Calculate the flux of capital F of x comma y equal to angle bracket x cubed comma y cubed close angle bracket across a unit circle oriented counterclockwise. So this is going to become the double integral over the region D with respect to A lot of P sub x plus Q sub y. Going back to Green's theorem.

Now in this case P is x cubed and Q is y cubed. So taking those derivatives respectively, this becomes the integral, double integral over the region D with respect to A of 3x squared y squared. 3x squared plus 3y squared. And in fact, I'm going to go ahead and change those boundaries to make that double integral.

So we'll have the integral from negative 1 to 1 with respect to x of the integral from negative square root of 1 minus x squared end square root to square root of 1 minus x squared end square root with respect to y of the function 3x squared plus 3y squared. Might be a good idea to go ahead and change to polar coordinates. Since we have an x squared plus y squared we are dealing with a circle after all.

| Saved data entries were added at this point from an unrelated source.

/-- R83 to R86, R785, R797: a round of readings shows the hottest, with a notice when it rises above WARN_C; at 115 °C every clock but AON
stops, also in a freeze; the loop steps one point slower while the hottest lies above TARGET_C, and faster while it lies more than 3 °C
below. Where it goes past the text it rests on the model's choices of log entry 27. -/
def Obligations.ThermalLoop : Prop :=
  ∀ (s : State) (temps : List Int),
    (s.halted = true → Does (.thermalSample temps) s (fun u =>
      u = if (temps.take 20).any (fun t => decide (115 ≤ t)) then { s with pkg := { s.pkg with tripped := true } } else s)) ∧
    (s.awake → (temps.take 20).any (fun t => decide (115 ≤ t)) = true → Does (.thermalSample temps) s (fun u =>
      u.pkg.tripped = true ∧ u.getF GRD_STATUS.VALID = 0)) ∧
    (s.awake → (temps.take 20).any (fun t => decide (115 ≤ t)) = false → ∀ top id, hottest (temps.take 20) = some (top, id) →
      -128 ≤ top → id < 32 → Does (.thermalSample temps) s (fun u =>
        u.hot = top ∧ u.getF PKG_THERM_STATUS.HOTTEST_ID = id ∧ u.pkg = s.pkg ∧
        (u.bitF PKG_THERM_STATUS.ABOVE_WARN = true ↔ (s.getF PKG_THERM_CFG.WARN_C : Int) < top) ∧
        (s.bitF PKG_THERM_STATUS.ABOVE_WARN = false → (s.getF PKG_THERM_CFG.WARN_C : Int) < top →
          (u.getF ARC_NOTICE_STATUS.NOTICE).testBit 2 = true))) ∧
    (s.awake → (s.getF PKG_THERM_CFG.TARGET_C : Int) < s.hot → s.getF PKG_DVFS_STATUS.POINT < 4 →
      s.getF PKG_DVFS_STATUS.POINT < max (s.getF PKG_DVFS_CTRL.FLOOR) (s.getF PKG_DVFS_CTRL.CEIL) →
      Does .thermalStepDown s (fun u => u.getF PKG_DVFS_STATUS.POINT = s.getF PKG_DVFS_STATUS.POINT + 1 ∧
        s.counted u PKG_DVFS_STATUS.THROTTLE_STEPS)) ∧
    (s.awake → s.hot < (s.getF PKG_THERM_CFG.TARGET_C : Int) - 3 → s.bitF PKG_DVFS_CFG.PMB_EN = false →
      s.bitF PKG_SMON_STATUS.OPEN = false → s.bitF PKG_DVFS_STATUS.STEPPING = false →
      max 2 (s.getF PKG_DVFS_CTRL.CEIL) < s.getF PKG_DVFS_STATUS.POINT →
      Does .thermalStepUp s (fun u => u.getF PKG_DVFS_STATUS.POINT + 1 = s.getF PKG_DVFS_STATUS.POINT))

So let's see using some of our identities, this will be equal to the integral from 0 to 2 pi with respect to theta of the integral from 0 to 1 with respect to r of the function 3r squared times r. And we have two independent functions here. So this will be equal to parentheses integral from 0 to 2 pi with respect to theta of the function 1 close parentheses. Open parentheses integral from 0 to 1 with respect to r of 3r to the fourth power. Well, 3r to the third power. Close parentheses.

First integral is equal to 2 pi. And the second integral be equal to 3/4, which makes the flux of capital F of x comma y equal to 3 pi over 2.